- _MATERIALS PROVIDED_:
-- -- --

-- ==== Sys2Proof/Machine/Core.lean ====
section
/-! DEFINITION. The machine as the host runs it. -/

def Sys2Proof.core : Host.Core := { State := Sys2Proof.Machine.State, Fault := Sys2Proof.Machine.Fault, Refusal := Sys2Proof.Machine.Refusal, step := Sys2Proof.Machine.step, reset := Sys2Proof.Machine.State.reset }
end

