/-- PAIRED_LOW_READ: the low register's value goes out and the whole item is captured, the other captures kept; the high register
then reads the captured part, until the next read of the low register (R177). What every other register reads as, by the map
and the codes of 11.7 (R81, R128, R130, R160, R167, R173, R180); the registers C0, C1, C4, C5, CA, CB, CD and CE of the paired
items and the codes of a fault's source. A plain read is a function of the state: log 18. -/
def Obligations.RegisterReads : Prop :=
  (∀ (item : PairedItem) (s : State), s.pinHeld = false →
    ∃ t, exec (.pairedLowRead item) s = .next t
      ∧ t = { s with hostData := t.hostData, captures := t.captures }
      ∧ t.hostData = readRegister s (lowRegister item)
      ∧ (readRegister s (lowRegister item)).toNat = pairedValue s item % 65536
      ∧ (pairedValue s item < 4294967296 →
          (readRegister t (highRegister item)).toNat = pairedValue s item / 65536)
      ∧ (∀ u : State, u.pinHeld = false → u.captures = t.captures →
          readRegister u (highRegister item) = readRegister t (highRegister item))
      ∧ (item = .scrubPointer → pairedValue s item = s.scrub.pointer / 32)
      ∧ (∀ a src, item = .firstFault → s.faults.first = some (a, src) →
          pairedValue s item = a / 32 + 65536 * 1024 * sourceCode src + (if s.faults.more then 65536 * 32768 else 0))
      ∧ (∀ a, item = .lastCorrected → s.faults.lastCorrected = some a → pairedValue s item = a / 32 + 65536 * 32768)
      ∧ (∀ b x, item = .scrubRecord → s.scrub.record = .reading b x → pairedValue s item = b / 32 + 65536 * 8192)
      ∧ (∀ b held, item = .scrubRecord → s.scrub.record = .writing b held →
          pairedValue s item = b / 32 + 65536 * 16384)
      ∧ (item = .scrubRecord → s.scrub.record = .empty → pairedValue s item / 65536 / 8192 = 0)
      ∧ (item = .firstFault → s.faults.first = none → s.faults.more = false → pairedValue s item / 65536 / 1024 = 7)
      ∧ (item = .lastCorrected → s.faults.lastCorrected = none → pairedValue s item / 65536 / 32768 = 0)
      ∧ (item ≠ .firstFault → t.captures.firstFault = s.captures.firstFault)
      ∧ (item ≠ .lastCorrected → t.captures.lastCorrected = s.captures.lastCorrected)
      ∧ (item ≠ .scrubPointer → t.captures.scrubPointer = s.captures.scrubPointer)
      ∧ (item ≠ .scrubRecord → t.captures.scrubRecord = s.captures.scrubRecord))
    ∧ (lowRegister .firstFault = 0xC0#8 ∧ highRegister .firstFault = 0xC1#8 ∧ lowRegister .lastCorrected = 0xC4#8
      ∧ highRegister .lastCorrected = 0xC5#8 ∧ lowRegister .scrubPointer = 0xCA#8 ∧ highRegister .scrubPointer = 0xCB#8
      ∧ lowRegister .scrubRecord = 0xCD#8 ∧ highRegister .scrubRecord = 0xCE#8)
    ∧ (sourceCode .win = 0 ∧ (∀ c : Fin 5, sourceCode (.ch c) = 1 + c.val) ∧ sourceCode .scrub = 6)
    ∧ ∀ s : State, s.pinHeld = false →
    let reads := fun (x n : Nat) => readRegister s (BitVec.ofNat 8 x) = BitVec.ofNat 16 n
    let bit := fun (i : Nat) (b : Bool) => if b = true then 2 ^ i else 0
    let slotCode := fun k : Option (Fin 64) => match k with
      | some j => j.val
      | none => 127
    let resultCode := fun r : Result => match r with
      | .none => 0
      | .done => 1
      | .endedByMark => 2
      | .cancelled => 3
      | .failedFormat => 4
      | .failedRange => 5
      | .failedOverlap => 6
      | .failedData => 7
    let portCode := match s.port.state with
      | .offline => 0
      | .starting => 1
      | .calibrating => 2
      | .online => 3
      | .parking => 4
      | .parked => 5
      | .unparking => 6
      | .recalibrating => 7
      | .fault => 8
    let sweepTap := match s.port.sweep with
      | .none => 0
      | .requested tap => tap.val
      | .inFlight tap _ => tap.val
    let refusalCode := match s.refusal.code with
      | .none => 0
      | .slotBusy => 1
      | .slotNotHost => 2
      | .queueFull => 3
      | .channelState => 4
      | .configLocked => 5
      | .portState => 6
      | .timingInvalid => 7
      | .windowBusy => 8
      | .cqEmpty => 9
      | .resetBusy => 10
      | .readOnly => 11
    let channelCode := fun x : ChannelState => match x with
      | .off => 0
      | .idle => 1
      | .run => 2
      | .postWait => 3
      | .cancelling => 4
      | .halted => 5
    let windowCode := match s.window.status with
      | .idle => 0
      | .busy => 1
      | .done => 2
      | .dataError => 3
      | .rangeError => 4
      | .notOnline => 5
      | .aborted => 6
    let calCode := fun x : CalResult => match x with
      | .none => 0
      | .ok => 1
      | .fail => 2
      | .skipped => 3
    let d := s.slots[s.slotSelect]
    reads 0x01 (refusalCode + 256 * s.refusal.index.toNat)
    ∧ (∀ f : Flag, s.flagView.getLsbD f.position = s.flag f)
    ∧ reads 0x02 (s.flagView.toNat % 65536) ∧ reads 0x03 (s.flagView.toNat / 65536)
    ∧ reads 0x04 (s.mask.toNat % 65536) ∧ reads 0x05 (s.mask.toNat / 65536)
    ∧ reads 0x06 (portCode + bit 4 s.port.stopPending + bit 5 s.transferReset + 256 * sweepTap)
    ∧ reads 0x08 (s.slotSelect.val + bit 8 s.page)
    ∧ (s.page = false →
        reads 0x09 (match d.op with
          | .inbound => 0
          | .outbound => 1
          | .copy => 2
          | .fill => 3)
        ∧ reads 0x0A (d.addr.toNat % 65536) ∧ reads 0x0B (d.addr.toNat / 65536) ∧ reads 0x0C d.units.toNat
        ∧ reads 0x0D (slotCode d.link) ∧ reads 0x0E (bit 0 d.notify) ∧ reads 0x0F d.tag.toNat
        ∧ reads 0x10
            ((match d.owner with
              | .host => 0
              | .taken => 1
              | .running => 2)
            + 16 * (match d.holder with
              | some c => c.val
              | none => 7)
            + 256 * resultCode d.result))
    ∧ (s.page = true →
        reads 0x09 (d.dest.toNat % 65536) ∧ reads 0x0A (d.dest.toNat / 65536) ∧ reads 0x0B (d.pattern.toNat % 65536)
        ∧ reads 0x0C (d.pattern.toNat / 65536) ∧ reads 0x0D (bit 0 d.stopOnMark) ∧ reads 0x0E (bit 0 d.markAtEnd)
        ∧ reads 0x0F d.doneUnits ∧ reads 0x10 0)
    ∧ (s.cq.queue = [] → reads 0x14 0 ∧ reads 0x15 0 ∧ reads 0x16 0 ∧ reads 0x17 0)
    ∧ (∀ x rest, s.cq.queue = x :: rest →
        reads 0x14 x.sequence.toNat ∧ reads 0x15 (x.slot.val + 256 * x.channel.val + 4096 * resultCode x.result)
        ∧ reads 0x16 x.tag.toNat ∧ reads 0x17 x.doneUnits)
    ∧ reads 0x18 s.cq.queue.length ∧ reads 0x19 s.cq.nextSequence.toNat ∧ reads 0x1A s.cq.threshold
    ∧ reads 0x1B s.cq.holdoff ∧ reads 0x20 (s.window.address.toNat % 65536)
    ∧ reads 0x21 (s.window.address.toNat / 65536) ∧ reads 0x22 windowCode
    ∧ (∀ i : Fin 16, readRegister s (BitVec.ofNat 8 (0x30 + i.val)) = s.window.buffer[i])
    ∧ (∀ c : Fin 5,
        let ch := s.channels[c]
        let at_ := 0x40 + 8 * c.val
        reads at_ (channelCode ch.state + 256 * slotCode ch.current)
        ∧ reads (at_ + 1)
            (ch.queue.length + 256 * ((List.finRange 8).filter fun i => ch.returns[i] ≠ .free).length)
        ∧ reads (at_ + 2) ch.unitsReached ∧ reads (at_ + 3) ch.outstanding ∧ reads (at_ + 4) (slotCode ch.lastRefused)
        ∧ reads (at_ + 5) ch.weight ∧ reads (at_ + 6) ch.boundsBase ∧ reads (at_ + 7) ch.boundsLimit)
    ∧ (∀ p : Fin 4,
        reads (0x68 + 3 * p.val) (if s.ports[p].direction = .outward then 1 else 0)
        ∧ reads (0x69 + 3 * p.val) (bit 0 s.ports[p].enable)
        ∧ reads (0x6A + 3 * p.val) (s.ports[p].fifo.length + bit 8 (s.portReady p)))
    ∧ reads 0x74 s.paq.length ∧ reads 0x75 ((List.finRange 16).filter fun i => s.wdb[i].isSome).length
    ∧ reads 0x76 (s.paq.filter fun e => e.overdue).length
    ∧ reads 0x77 s.bypassCap ∧ reads 0x78 (if s.rowPolicy = .shutAfterUse then 1 else 0) ∧ reads 0x79 s.idleShut
    ∧ reads 0x7A (bit 0 s.renewEn) ∧ reads 0x7B s.layers ∧ reads 0x7C (bit 0 s.protectEn) ∧ reads 0x7D s.minWin
    ∧ (∀ i : Fin 21, reads (0x80 + i.val) s.params[i])
    ∧ (∀ l : Fin 2,
        (s.fitted l = false → reads (0x98 + 2 * l.val) 0 ∧ reads (0x99 + 2 * l.val) 0)
        ∧ (s.fitted l = true →
            reads (0x98 + 2 * l.val)
              ((s.renews[l].debt % 32).toNat + bit 8 s.renews[l].urgent
                + bit 9 s.layerRecords[l].renewing.isSome + bit 10 s.renews[l].overrun)
            ∧ reads (0x99 + 2 * l.val) s.renews[l].count.toNat))
    ∧ (∀ i : Fin 5,
        let x := s.port.lanes[i]
        let at_ := 0xA0 + 4 * i.val
        reads at_ (x.passing.toNat % 65536) ∧ reads (at_ + 1) (x.passing.toNat / 65536)
        ∧ reads (at_ + 2) (x.windowStart + 256 * x.windowLength + 16384 * calCode x.result)
        ∧ reads (at_ + 3) (x.chosenTap + 256 * x.captureDelay))
    ∧ reads 0xC2 s.faults.uncorrectable ∧ reads 0xC3 s.faults.corrected ∧ reads 0xC8 (bit 0 s.scrub.enable)
    ∧ reads 0xC9 s.scrub.interval.toNat ∧ reads 0xCC s.scrub.passCount.toNat
    ∧ ∀ x : Nat, x = 0 ∨ x = 7 ∨ (0x11 ≤ x ∧ x ≤ 0x13) ∨ (0x1C ≤ x ∧ x ≤ 0x1F) ∨ (0x23 ≤ x ∧ x ≤ 0x2F) ∨ x = 0x7E
        ∨ x = 0x7F ∨ (0x95 ≤ x ∧ x ≤ 0x97) ∨ (0x9C ≤ x ∧ x ≤ 0x9F) ∨ (0xB4 ≤ x ∧ x ≤ 0xBF) ∨ x = 0xC6 ∨ x = 0xC7
        ∨ (0xCF ≤ x ∧ x ≤ 0xFF) → reads x 0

-- -- --

- _WHAT IS BEING ASKED_: Only a number is wanted here: how many lines of the material hold the word "filter".

- _SOLUTION FOR THIS EXERCISE_: 3